Jenkins worked to a system. First he slid a knife into the seam nearest the lock between the thick planks of mahogany which made up the door, and told Yorke to use it as a hook to keep the door pulled inwards, so that it did not swing open when the lock came free. Then he took out the deck knife and undid one of the screws, putting it away carefully in his pocket. Then he undid the second, and then the third.
‘Right sir, now really keep the door pulled in: one big roll and it might swing out, in spite of you, so be ready to reach round and grab the edge.’

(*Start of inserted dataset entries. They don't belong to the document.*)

/-- `sendt` (11 R296; 07 R173; 06 R154): a message of a speculative activation is noted for its anti-message. -/
def execSendt (a v : BitVec 5) (un : BitVec 2) (t : BitVec 5) (s : State) : Out :=
  if 31 < v.toNat + un.toNat then .refused (.illFormed "SENDT")
  else
    let g := s.rdG a
    let w := headerOf g un.toNat
    let g1 := (s.rdG 1).toNat
    let top := 2 ^ 64 - 2
    if bitsOf g.toNat 20 3 ≠ 4 || bitsOf g.toNat 23 10 = 1023 then s.trapOut .illegal g (BitVec.ofNat 64 a.toNat)
    else if bitsOf g.toNat 33 10 ≠ 0 then s.trapOut .ctrtimed g 0
    else if s.me.timed && decide (top ≤ g1) then s.trapOut .illegal (s.rdG 1) 0
    else if Config.portDepth ≤ s.myCore.port.length then .next s.stall
    else
      let vrt := if s.me.timed then min (max (s.rdG t).toNat (g1 + 1)) top else min (s.rdG t).toNat top
      let (s', m) := s.post s.cur.core s.myAgent (BitVec.ofNat 64 vrt) w s.me.infm (payloadOf s.me v un.toNat)
        (s.view s.myAgent)
      match s.me.spec, s.me.actKey with
      | true, some k => .next (s'.modAct s.cur.core k (fun x => { x with sent := x.sent ++ [m] }))
      | _, _ => .next s'

/-- `ctrarm` (11 R297). -/
def execCtrarm (a n g : BitVec 5) (s : State) : Out :=
  let x := (s.rdG a).toNat
  let k := (s.rdG n).toNat
  let q := bitsOf x 12 3
  if s.me.timed then s.trapOut .ctrtimed 0 0
  else if 4 < q || bitsOf x 15 10 = 1023 then s.trapOut .illegal (s.rdG a) (BitVec.ofNat 64 a.toNat)
  else if k = 0 || 2 ^ 31 ≤ k then s.trapOut .illegal (s.rdG n) (BitVec.ofNat 64 n.toNat)
  else if q = 4 then s.trapOut .ctrtimed (s.rdG a) 0
  else .next (s.counterArm (clusterOf s.cur.core) (bitsOf x 0 9) k (bitsOf x 9 3) q (bitsOf x 15 10) (s.rdG g)
    (s.view s.myAgent))

/-! Activation control (11 R298). -/

/-- Whether the accesses of the running slot, and of the members of its gang, have returned or reached `core`; always where
each performs at once (05 R128). -/
def State.accessesDone (s : State) : Bool :=
  s.memberCores.all (fun c => (s.slotAt c s.cur.slot).ops.isEmpty &&
    s.writes.entries.all (fun w => !(w.2.agent == slotAgent c s.cur.slot && w.2.reach == .own)))

/-- The running activation ended by `done` or `gexit`: a gang leader disbands its gang, and what its followers' slots have in
view joins their cores' retire views (05 R128). -/
def State.finish (s : State) : State :=
  let s := s.memberCores.foldl (fun (s : State) c => if c = s.cur.core then s else
    s.modCore c (fun k => { k with retire := joinNat k.retire (s.view (slotAgent c s.cur.slot)) })) s
  let s := s.disbandMine
  let pc := s.me.pc
  (s.trace 4 s.cur.core s.cur.slot 0 pc).endActivation s.cur.core s.cur.slot

/-- `done` (11 R298; 05 R128). -/
def execDone (s : State) : Out :=
  if s.me.tl = 2 then s.trapOut .illegal 0 0
  else if !s.accessesDone then .next (s.park .order)
  else .next s.finish

/-- `yield` (06 R148): passed over until every other READY slot has issued or left READY. -/
def execYield (s : State) : Out :=
  let others := (List.range 4).filter (fun i => i != s.cur.slot && decide ((s.slotAt s.cur.core i).st = .ready))
  .next (s.modMe (fun x => { x with yielded := others }))

/-- The count of a queue in `qstat`, saturating at 255 (11 R298). -/
def Core.qcount (c : Core) (q : Nat) : Nat := min 255 ((c.queue q).filter (fun e => !e.taken)).length

/-- The result of `qstat` (11 R298). -/
def Core.qstat (c : Core) : Word :=
  BitVec.ofNat 64 (min 255 (c.spillRoom - c.spilled) * 2 ^ 40 + c.qcount 4 * 2 ^ 32 + c.qcount 3 * 2 ^ 24 +
    c.qcount 2 * 2 ^ 16 + c.qcount 1 * 2 ^ 8 + c.qcount 0)

/-- `qstat` (11 R298). -/
def execQstat (d : BitVec 5) (s : State) : Out := .next (s.wrG d s.myCore.qstat)

/-- `abort` (07 R192). -/
def execAbort (m : BitVec 1) (s : State) : Out :=
  match s.me.spec, s.me.actKey with
  | true, some k => .next (s.rollback s.cur.core k (if m = 1 then .free else .untilGvt) (m == 1))
  | _, _ => s.trapOut .illegal 0 0

/-- `gvtrd` (11 R298). -/
def execGvtrd (d : BitVec 5) (s : State) : Out :=
  .next (s.wrG d (match s.timelineOf s.cur.core with
    | some t => vrtWord (s.gvtAt (clusterOf s.cur.core) t)
    | none => BitVec.allOnes 64))

/-- `lvtrd` (11 R298; 07 R174): the VRT of the core's floor. -/
def execLvtrd (d : BitVec 5) (s : State) : Out := .next (s.wrG d (vrtWord s.myCore.floor))

end Sys2Proof.Machine
end

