/-- A request arrives at an engine, at the end of its order (02 R41). -/
def State.request (s : State) (pkg : Nat) (r : EngReq) : State :=
  let idle := (s.turn pkg).isNone
  let s := s.modEng pkg (fun e => { e with queue := e.queue ++ [r] })
  if idle then s.callEngine pkg else s

/-- The request whose turn it was is done with, and the next request's step is made due. -/
def State.served (s : State) (pkg : Nat) : State :=
  let p := s.passes pkg
  (s.modEng pkg (fun e => match e.busy with
    | .idle => { e with queue := e.queue.tail }
    | _ => { e with queue := e.queue.take 1 ++ e.queue.tail.eraseP p })).callEngine pkg

/-- The head of an engine's order is done with, and the next request's step is made due. -/
def State.popRequest (s : State) (pkg : Nat) : State :=
  (s.modEng pkg (fun e => { e with queue := e.queue.tail, busy := .idle })).callEngine pkg

/-- A request refused: its head popped and its result delivered. -/
def State.refuse (s : State) (pkg : Nat) (u : Vector Word 5) (o : Origin) (c : Code) (n : Nat) : State :=
  (s.popRequest pkg).answer pkg u o (resultWord c n)

/-- The package of the engine that a request goes to: that of the first page's frame, else the issuer's own (02 R40; 11
R290; log 17). -/
def State.homeOf (s : State) (ctx sp vpn own : Nat) : Nat :=
  match s.covering ctx (if sp = 1 then 3 else 0) vpn with
  | some (p, _, _) => p
  | none =>
    ((s.pkgs.entries.find? (fun e => !(meeting e.2.cellar ctx sp vpn (vpn + 1)).isEmpty)).map (fun e => e.1)).getD own

/-! Map and grant (02 R46 to R55). -/

/-- A reservation asked of the destination's home engine (02 R46): a message to another engine, which takes its place in that
engine's order; at the source engine itself it stands at the request's own point (R41). -/
def State.askReservation (s : State) (pkg dest : Nat) (u : Vector Word 5) : State :=
  if dest = pkg then
    (s.modEng pkg (fun e => { e with queue := e.queue.take 1 ++ .reserve pkg u :: e.queue.tail })).callEngine pkg
  else (s.request dest (.reserve pkg u)).callEngines

/-- The source engine's checks of the request at the head of its order, then its reservation asked for. -/
def State.sourceRequest (s : State) (pkg : Nat) (grant : Bool) : Out :=
  match (s.eng pkg).queue, (s.eng pkg).busy with
  | .space u o :: _, .idle =>
    if uf u 0 0 4 ≠ (if grant then 2 else 1) then .next s
    else
      match s.sourceChecks pkg u grant with
      | .error (c, i) => .next (s.refuse pkg u o c i)
      | .ok _ =>
        let dest := (s.ctx (uf u 3 32 20)).home
        .next ((s.modEng pkg (fun e => { e with busy := .waiting u o dest })).askReservation pkg dest u)
  | _, _ => .next s

/-- A `map` at the source engine (02 R48). Arguments: package. -/
def execMapRequest (s : State) : Out := s.sourceRequest (s.arg 0) false

/-- A `grant` at the source engine (02 R53). Arguments: package. -/
def execGrantRequest (s : State) : Out := s.sourceRequest (s.arg 0) true

/-- The first page of a destination range that its context holds or has reserved (02 R46). -/
def State.firstTaken (s : State) (home ctx sp lo n : Nat) : Option Nat :=
  let taken := s.pkgs.entries.foldl (fun m e =>
    (held e.2.cellar ctx sp lo (lo + n)).foldl
      (fun m d => minIdx m (some (max lo d.2.vpn - lo))) m) none
  ((s.eng home).resv.filter (fun r => r.ctx == ctx && r.space == sp && decide (r.vpn < lo + n) && decide (lo < r.vpn + r.pages))).foldl
    (fun m r => minIdx m (some (max lo r.vpn - lo))) taken

/-- A receive window that admits a request (02 R46). -/
def Window.admits (w : Window) (u : Vector Word 5) : Bool :=
  let lo := uf u 2 0 45
  w.wpages != 0 && w.wsp == uf u 0 6 1 && decide (w.wvpn ≤ lo) && decide (lo + uf u 3 0 32 ≤ w.wvpn + w.wpages) &&
    w.kinds.getLsbD (uf u 0 0 4 - 1) && (w.anysrc || w.wsrc == uf u 0 32 20) &&
    BitVec.ofNat 7 (uf u 4 0 7) &&& ~~~ w.maxperm == 0

/-- A window of a context replaced. -/
def Ctx.setWindow (c : Ctx) (i : Nat) (w : Window) : Ctx :=
  { c with windows := c.windows.set (Fin.ofNat 16 i).val w (Fin.ofNat 16 i).isLt }

/-- The reservation of 02 R46 at the destination's home engine: its refusal, or the state with it recorded. -/
def State.reserve (s : State) (home src : Nat) (u : Vector Word 5) : Except (Code × Nat) State :=
  let ctx := uf u 3 32 20
  let d := s.ctx ctx
  let from_ := uf u 0 32 20
  let firmware := from_ == 0 || from_ == 0xFFFFF
  if d.frozen then .error (.frozen, 0)
  else if ctx = 0 || !(d.st == .saved || d.st == .running) then .error (.nowindow, 0)
  else
    match (if firmware then none else (List.range 16).find? (fun i => (d.windows.get (Fin.ofNat 16 i)).admits u)), firmware with
    | none, false => .error (.nowindow, 0)
    | w, _ =>
      match s.firstTaken home ctx (uf u 0 6 1) (uf u 2 0 45) (uf u 3 0 32) with
      | some i => .error (.overlap, i)
      | none =>
        let once := match w with
          | some i => (d.windows.get (Fin.ofNat 16 i)).once
          | none => false
        let old := match w with
          | some i => if once then some (i, (d.windows.get (Fin.ofNat 16 i)).wpages) else none
          | none => none
        let s := s.modEng home (fun e => { e with resv := e.resv ++ [⟨src, ctx, uf u 0 6 1, uf u 2 0 45, uf u 3 0 32, old⟩] })
        .ok (match old with
          | some (i, _) => s.modCtx ctx (fun c => c.setWindow i { c.windows.get (Fin.ofNat 16 i) with wpages := 0 })
          | none => s)

/-- A reservation made or refused (02 R46). Arguments: package of the destination's home engine. -/
def execReservation (s : State) : Out :=
  let home := s.arg 0
  match s.turn home with
  | some (.reserve src unit) =>
    let s := s.served home
    (match (s.eng src).busy with
     | .waiting u o dest =>
       let (s, code, n) := match s.reserve home src unit with
         | .ok s' => (s', 0, 0)
         | .error (c, i) => (s, c.num, i)
       .next ((s.modEng src (fun e => { e with busy := .answered u o dest code n })).dueOne .reservationAnswer [src])
     | _ => .next s)
  | _ => .next s

/-- The pieces that a grant splits a node into, [lo, hi) being the granted pages (02 R53). -/
def pieces (x : Node) (lo hi : Nat) : List (Nat × Nat) :=
  (if x.vpn < lo then [(x.vpn, lo)] else []) ++ [(lo, hi)] ++ (if hi < x.vpn + x.npages then [(hi, x.vpn + x.npages)] else [])

/-- The first boundary of a grant that cuts a child (02 R54), as an index in the request. -/
def grantCuts (cellar : KMap Node) (svpn hi : Nat) (l : List (Nat × Node)) : Option Nat :=
  l.foldl (fun m e => match m with
    | some i => some i
    | none =>
      let lo := max svpn e.2.vpn
      let up := min hi (e.2.vpn + e.2.npages)
      let cut (p : Nat) : Bool := (kids cellar e.1).any (fun c =>
        decide (c.2.frame < e.2.frame + (p - e.2.vpn)) && decide (e.2.frame + (p - e.2.vpn) < c.2.frame + c.2.npages))
      if cut lo then some (lo - svpn) else if cut up then some (up - 1 - svpn) else none) none

/-- The new nodes that a grant takes (02 R53). -/
def grantNeeds (svpn hi : Nat) (l : List (Nat × Node)) : Nat :=
  l.foldl (fun n e => n + (pieces e.2 (max svpn e.2.vpn) (min hi (e.2.vpn + e.2.npages))).length - 1) 0

/-- One child created by a map (02 R48). -/
def mapNode (cellar : KMap Node) (u : Vector Word 5) (frozen : Bool) (e : Nat × Node) : KMap Node :=
  let svpn := uf u 1 0 45
  let lo := max svpn e.2.vpn
  let hi := min (svpn + uf u 3 0 32) (e.2.vpn + e.2.npages)
  cellar.set (freeNode cellar)
    ⟨uf u 0 6 1, frozen, false, false, e.2.depth + 1, uf u 3 32 20, uf u 2 0 45 + (lo - svpn), uf u 4 19 5,
     if e.2.parent.isNone then uf u 4 7 12 else e.2.keyid, BitVec.ofNat 7 (uf u 4 0 7), e.2.frame + (lo - e.2.vpn), hi - lo,
     some e.1⟩

/-- A node split for a grant and its middle piece moved to the receiver (02 R53): the Cellar and the granted piece's id. The node
is taken as the Cellar then holds it: an earlier split may have moved it to another piece. -/
def grantNode (cellar : KMap Node) (u : Vector Word 5) (frozen : Bool) (e : Nat × Node) : KMap Node × Nat :=
  let svpn := uf u 1 0 45
  let x := cellar.getD e.1 e.2
  let lo := max svpn x.vpn
  let hi := min (svpn + uf u 3 0 32) (x.vpn + x.npages)
  let put (acc : KMap Node × List (Nat × Nat × Nat)) (p : Nat × Nat) : KMap Node × List (Nat × Nat × Nat) :=
    let id := if acc.2.isEmpty then e.1 else freeNode acc.1
    let n : Node := { x with vpn := p.1, frame := x.frame + (p.1 - x.vpn), npages := p.2 - p.1 }
    (acc.1.set id n, acc.2 ++ [(id, n.frame, n.npages)])
  let (c, made) := (pieces x lo hi).foldl put (cellar, [])
  let home (f : Nat) : Nat := ((made.find? (fun m => decide (m.2.1 ≤ f) && decide (f < m.2.1 + m.2.2))).map (fun m => m.1)).getD e.1
  let c := (kids cellar e.1).foldl (fun c k => c.set k.1 { k.2 with parent := some (home k.2.frame) }) c
  let g := home (x.frame + (lo - x.vpn))
  (match c.get? g with
   | some n => c.set g { n with ctx := uf u 3 32 20, sp := uf u 0 6 1, vpn := uf u 2 0 45 + (lo - svpn),
                                perm := BitVec.ofNat 7 (uf u 4 0 7), pkey := uf u 4 19 5, granted := true, frozen := frozen }
   | none => c, g)

/-- The descendants of a node, depth first in child-list order, at most a number of levels deep. -/
def descendants (cellar : KMap Node) : Nat → Nat → List (Nat × Node)
  | 0, _ => []
  | n + 1, id => (kids cellar id).flatMap (fun k => k :: descendants cellar n k.1)

/-- The dies on which contexts run (02 R55, R59). -/
def State.diesOf (s : State) (ctxs : List Nat) : List Nat :=
  ctxs.foldl (fun l c => if (s.ctx c).st = .running then joinNat l (s.ctx c).dies else l) []

/-- A shootdown sent (02 R55, R59): its dies' acknowledgements made due, or its completion when there is none. -/
def State.shoot (s : State) (pkg : Nat) (x : Shoot) : State :=
  let x := { x with id := (s.eng pkg).next, dies := s.diesOf (x.ranges.map (fun r => r.1)) }
  let s := s.modEng pkg (fun e => { e with shoots := e.shoots ++ [x], next := e.next + 1 })
  if x.dies.isEmpty then s.dueOne (if x.grant then .grantComplete else .unmapComplete) [pkg]
  else s.due (x.dies.map (fun d => ⟨.shootdownAck, [pkg, d]⟩))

With that he crouched down over the lock again and turned the knife. Yorke watched the screw turning, as though growing up out of the brass plate of the lock. Jenkins glanced round at Yorke to warn that the moment was approaching, slid the knife into his pocket and undid the screw the rest of the way with his fingers. After putting the screw away safely he gently slid the lock sideways less than half an inch, just enough to disengage the metal tongue from its slot on the door jamb. Quickly he seized the knob, then turned to Yorke. ‘It’s all right, sir, no chance of it swinging out so you can let go of the knife. Perhaps you’d like to have a look out!’
Yorke grasped the knob and gently pushed the door open a fraction. There was no one standing between the door and the taffrail. The Penta’s wake streamed astern, a white, swirling path of lace in the sea made up of whorls and eddies typical of a twin-screwed ship.
The U-boat was slicing along on the surface about two hundred yards astern, and for a moment it seemed the Penta was towing a slim but rusty iron cigar, a giant paravane. Three men were in the conning tower. The green slime of marine growth covering parts of the conning tower and deck seemed symptoms of some oceanic leprosy: dull, reddish rust streaks looking like dried blood. The U-boat was simply steaming along in the Penta’s wake, using her bulk to shield it from any radar beams ahead, and presumably relying on the men standing on her high bridge to act as lookouts – from their height of eye the Swedes could see several miles further over the horizon. One 88mm gun forward; two 20mm cannon in a mounting abaft it for use against aircraft.